# Web-Scraping with Python

## From 0 to Data Scientist with Python - Reading and Watching List
This list should be followed step by step. There are a few overlaps between the resources, but overall the next step most often requires knowledge of the previous step.

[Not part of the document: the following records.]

-- ==== Sys2Proof/Laws/Memory.lean ====
section
/-! SUPPORT. The buffer operations: what is read after a write, that every operation keeps the canonical form, and that equal
contents are equal data. -/

namespace Sys2Proof.Machine

@[simp] theorem memory_get_nil (a : Nat) : Memory.get? [] a = none := rfl

theorem memory_get_cons (c : Host.Cell) (m : List Host.Cell) (a : Nat) :
    Memory.get? (c :: m) a = if c.1 = a then some c.2 else Memory.get? m a := rfl

/-- A read after a write of one cell. -/
theorem memory_get_set (m : List Host.Cell) (a x : Nat) (b : Byte) :
    Memory.get? (Memory.set m a b) x = if x = a then some b else Memory.get? m x := by
  induction m with
  | nil => by_cases h : a = x <;> simp [Memory.set, memory_get_cons, h, eq_comm]
  | cons c m ih =>
    unfold Memory.set
    split
    · by_cases h : a = x
      · simp [memory_get_cons, h]
      · simp [memory_get_cons, h, Ne.symm h]
    · split
      · rename_i h1 h2
        by_cases h : a = x
        · simp [memory_get_cons, h]
        · have h' : c.1 ≠ x := by omega
          simp [memory_get_cons, h, h', Ne.symm h]
      · rename_i h1 h2
        rw [memory_get_cons, memory_get_cons, ih]
        by_cases h : c.1 = x
        · have h' : x ≠ a := by omega
          simp [h, h']
        · simp [h]

/-- A read after a write of a run of cells. -/
theorem memory_get_writeBytes (bs : List Byte) (m : List Host.Cell) (a x : Nat) :
    Memory.get? (Memory.writeBytes m a bs) x =
      if a ≤ x ∧ x < a + bs.length then bs[x - a]? else Memory.get? m x := by
  induction bs generalizing m a with
  | nil =>
    have h : ¬ (a ≤ x ∧ x < a) := by omega
    simp [Memory.writeBytes, h]
  | cons b bs ih =>
    rw [Memory.writeBytes, ih, memory_get_set, List.length_cons]
    by_cases h : a + 1 ≤ x ∧ x < a + 1 + bs.length
    · have h2 : a ≤ x ∧ x < a + (bs.length + 1) := by omega
      have h3 : x - a = (x - (a + 1)) + 1 := by omega
      rw [if_pos h, if_pos h2, h3, List.getElem?_cons_succ]
    · rw [if_neg h]
      by_cases hx : x = a
      · subst hx
        simp
      · have h2 : ¬ (a ≤ x ∧ x < a + (bs.length + 1)) := by omega
        simp [hx, h2]

/-- A read of the buffer that lists exactly a run of bytes. -/
theorem memory_get_ofBytes (bs : List Byte) (a x : Nat) :
    Memory.get? (Memory.ofBytes a bs) x = if a ≤ x then bs[x - a]? else none := by
  induction bs generalizing a with
  | nil => simp [Memory.ofBytes]
  | cons b bs ih =>
    rw [Memory.ofBytes, memory_get_cons, ih]
    by_cases h : a = x
    · subst h
      simp
    · by_cases h2 : a + 1 ≤ x
      · have h3 : x - a = (x - (a + 1)) + 1 := by omega
        rw [if_neg h, if_pos h2, if_pos (by omega), h3, List.getElem?_cons_succ]
      · rw [if_neg h, if_neg h2, if_neg (by omega)]

/-- The canonical form, said of the head and every later cell. -/
theorem memory_wf_cons (c : Host.Cell) (m : List Host.Cell) :
    Memory.wf (c :: m) = true ↔ (∀ d ∈ m, c.1 < d.1) ∧ Memory.wf m = true := by
  induction m generalizing c with
  | nil => simp [Memory.wf]
  | cons d m ih =>
    simp only [Memory.wf, Bool.and_eq_true, decide_eq_true_eq, List.mem_cons, forall_eq_or_imp]
    constructor
    · rintro ⟨h, hw⟩
      exact ⟨⟨h, fun e he => lt_trans h (((ih d).1 hw).1 e he)⟩, hw⟩
    · rintro ⟨⟨h, _⟩, hw⟩
      exact ⟨h, hw⟩

theorem memory_mem_set {m : List Host.Cell} {a : Nat} {b : Byte} {d : Host.Cell} (h : d ∈ Memory.set m a b) :
    d = (a, b) ∨ d ∈ m := by
  induction m with
  | nil => simpa [Memory.set] using h
  | cons c m ih =>
    unfold Memory.set at h
    split at h
    · simpa using h
    · split at h
      · simp only [List.mem_cons] at h ⊢
        tauto
      · simp only [List.mem_cons] at h ⊢
        rcases h with h | h
        · tauto
        · have := ih h
          tauto

/-- A write of one cell keeps the canonical form. -/
theorem memory_set_wf {m : List Host.Cell} (a : Nat) (b : Byte) (h : Memory.wf m = true) :
    Memory.wf (Memory.set m a b) = true := by
  induction m with
  | nil => rfl
  | cons c m ih =>
    obtain ⟨hlt, hw⟩ := (memory_wf_cons c m).1 h
    unfold Memory.set
    split
    · rename_i ha
      rw [memory_wf_cons]
      refine ⟨fun d hd => ?_, h⟩
      rcases List.mem_cons.1 hd with rfl | hd
      · exact ha
      · exact lt_trans ha (hlt d hd)
    · split
      · rename_i h1 h2
        rw [memory_wf_cons]
        exact ⟨fun d hd => by simpa [h2] using hlt d hd, hw⟩
      · rename_i h1 h2
        rw [memory_wf_cons]
        refine ⟨fun d hd => ?_, ih hw⟩
        rcases memory_mem_set hd with rfl | hd
        · simp only
          omega
        · exact hlt d hd

/-- A write of a run of cells keeps the canonical form. -/
theorem memory_writeBytes_wf (bs : List Byte) {m : List Host.Cell} (a : Nat) (h : Memory.wf m = true) :
    Memory.wf (Memory.writeBytes m a bs) = true := by
  induction bs generalizing m a with
  | nil => exact h
  | cons b bs ih => exact ih (a + 1) (memory_set_wf a b h)

theorem memory_mem_ofBytes {bs : List Byte} {a : Nat} {d : Host.Cell} (h : d ∈ Memory.ofBytes a bs) :
    a ≤ d.1 ∧ d.1 < a + bs.length := by
  induction bs generalizing a with
  | nil => simp [Memory.ofBytes] at h
  | cons b bs ih =>
    rcases List.mem_cons.1 h with rfl | h
    · simp
    · have := ih h
      simp only [List.length_cons]
      omega

/-- The buffer that lists exactly a run of bytes is in canonical form. -/
theorem memory_ofBytes_wf (bs : List Byte) (a : Nat) : Memory.wf (Memory.ofBytes a bs) = true := by
  induction bs generalizing a with
  | nil => rfl
  | cons b bs ih =>
    rw [Memory.ofBytes, memory_wf_cons]
    exact ⟨fun d hd => (memory_mem_ofBytes hd).1, ih (a + 1)⟩

theorem memory_below_iff (n : Nat) (m : List Host.Cell) :
    Memory.below n m = true ↔ ∀ d ∈ m, d.1 < n := by
  simp [Memory.below]

theorem memory_set_below {n a : Nat} {b : Byte} {m : List Host.Cell} (h : Memory.below n m = true) (ha : a < n) :
    Memory.below n (Memory.set m a b) = true := by
  rw [memory_below_iff] at h ⊢
  intro d hd
  rcases memory_mem_set hd with rfl | hd
  · exact ha
  · exact h d hd

/-- A run of cells written below `n` keeps every listed cell below `n`. -/
theorem memory_writeBytes_below {n : Nat} (bs : List Byte) {a : Nat} {m : List Host.Cell}
    (h : Memory.below n m = true) (ha : a + bs.length ≤ n) : Memory.below n (Memory.writeBytes m a bs) = true := by
  induction bs generalizing m a with
  | nil => exact h
  | cons b bs ih =>
    simp only [List.length_cons] at ha
    exact ih (memory_set_below h (by omega)) (by omega)

theorem memory_ofBytes_below {n : Nat} (bs : List Byte) {a : Nat} (ha : a + bs.length ≤ n) :
    Memory.below n (Memory.ofBytes a bs) = true := by
  rw [memory_below_iff]
  intro d hd
  have := memory_mem_ofBytes hd
  omega

theorem memory_get_below_head {c : Host.Cell} {m : List Host.Cell} (h : Memory.wf (c :: m) = true) {a : Nat}
    (ha : a ≤ c.1) : Memory.get? m a = none := by
  obtain ⟨hlt, -⟩ := (memory_wf_cons c m).1 h
  clear h
  induction m with
  | nil => rfl
  | cons d m ih =>
    have hd := hlt d (by simp)
    rw [memory_get_cons, if_neg (by omega)]
    exact ih fun e he => hlt e (by simp [he])

/-- Two buffers in canonical form with equal contents are equal data. -/
theorem memory_eq_of_get {m m' : List Host.Cell} (h : Memory.wf m = true) (h' : Memory.wf m' = true)
    (e : ∀ a, Memory.get? m a = Memory.get? m' a) : m = m' := by
  induction m generalizing m' with
  | nil =>
    cases m' with
    | nil => rfl
    | cons c m' => simpa [memory_get_cons] using e c.1
  | cons c m ih =>
    cases m' with
    | nil => simpa [memory_get_cons] using e c.1
    | cons d m' =>
      have hc := e c.1
      have hd := e d.1
      rw [memory_get_cons, memory_get_cons, if_pos rfl] at hc hd
      have hk : c.1 = d.1 := by
        rcases lt_trichotomy c.1 d.1 with hlt | heq | hgt
        · rw [if_neg (by omega), memory_get_below_head h' (by omega)] at hc
          exact absurd hc (by simp)
        · exact heq
        · rw [if_neg (by omega), memory_get_below_head h (by omega)] at hd
          exact absurd hd (by simp)
      rw [if_pos hk.symm] at hc
      have hcd : c = d := Prod.ext hk (by simpa using hc)
      subst hcd
      congr 1
      refine ih ((memory_wf_cons c m).1 h).2 ((memory_wf_cons c m').1 h').2 fun a => ?_
      by_cases ha : c.1 = a
      · subst ha
        rw [memory_get_below_head h (le_refl _), memory_get_below_head h' (le_refl _)]
      · simpa [memory_get_cons, ha] using e a

end Sys2Proof.Machine
end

**If you do not have any prior programming experience**
0. Automate the boring stuff with python
  * https://automatetheboringstuff.com/

**If you have prior programming experience**
1. The Quick Python Book
  * https://www.manning.com/books/the-quick-python-book-third-edition
2. Intro to Numerical Computing with NumPy (Beginner)
  * https://www.youtube.com/watch?v=V0D2mhVt7NE
3. Pandas for Data Analysis
  * https://www.youtube.com/watch?v=oGzU688xCUs
6. Web Scraping with BeautifulSoup and Requests
  * https://www.youtube.com/watch?v=ng2o98k983k
4. Data Visualization and Exploration with Python
  * https://www.youtube.com/watch?v=KvZ2KSxlWBY
5. Hands-On Machine Learning with Scikit-Learn and TensorFlow
  * Read until "Part II. Neural Networks and Deep Learning"
  * http://shop.oreilly.com/product/0636920052289.do
6. Deep Learning with Python, TensorFlow, and Keras tutorial - Playlist
  * https://www.youtube.com/watch?v=wQ8BIBpya2k&list=PLQVvvaa0QuDfhTox0AjmQ6tvTgMBZBEXN
7. But what is a Deep Neural Network?
  * https://www.youtube.com/watch?v=aircAruvnKk
  * https://www.youtube.com/watch?v=IHZwWFHWa-w
8. Deep Learning with Python
  * https://www.manning.com/books/deep-learning-with-python
9. Hands-On Machine Learning with Scikit-Learn and TensorFlow
  * Read from "Part II. Neural Networks and Deep Learning"
  * http://shop.oreilly.com/product/0636920052289.do
  
**Additional suggested material**
* Jupyterlab as a development environment - Getting Started with JupyterLab (Beginner Level)
  * https://www.youtube.com/watch?v=Gzun8PpyBCo
* Docker for Data Scientists
  * https://towardsdatascience.com/docker-for-data-scientists-5732501f0ba4
* Stanford Lecture Collection | Convolutional Neural Networks for Visual Recognition (Spring 2017) 
  * https://www.youtube.com/watch?v=vT1JzLTH4G4&list=PL3FW7Lu3i5JvHM8ljYj-zLfQRF3EO8sYv

# Programming in Python

Consider the following example: you are going grocery shopping...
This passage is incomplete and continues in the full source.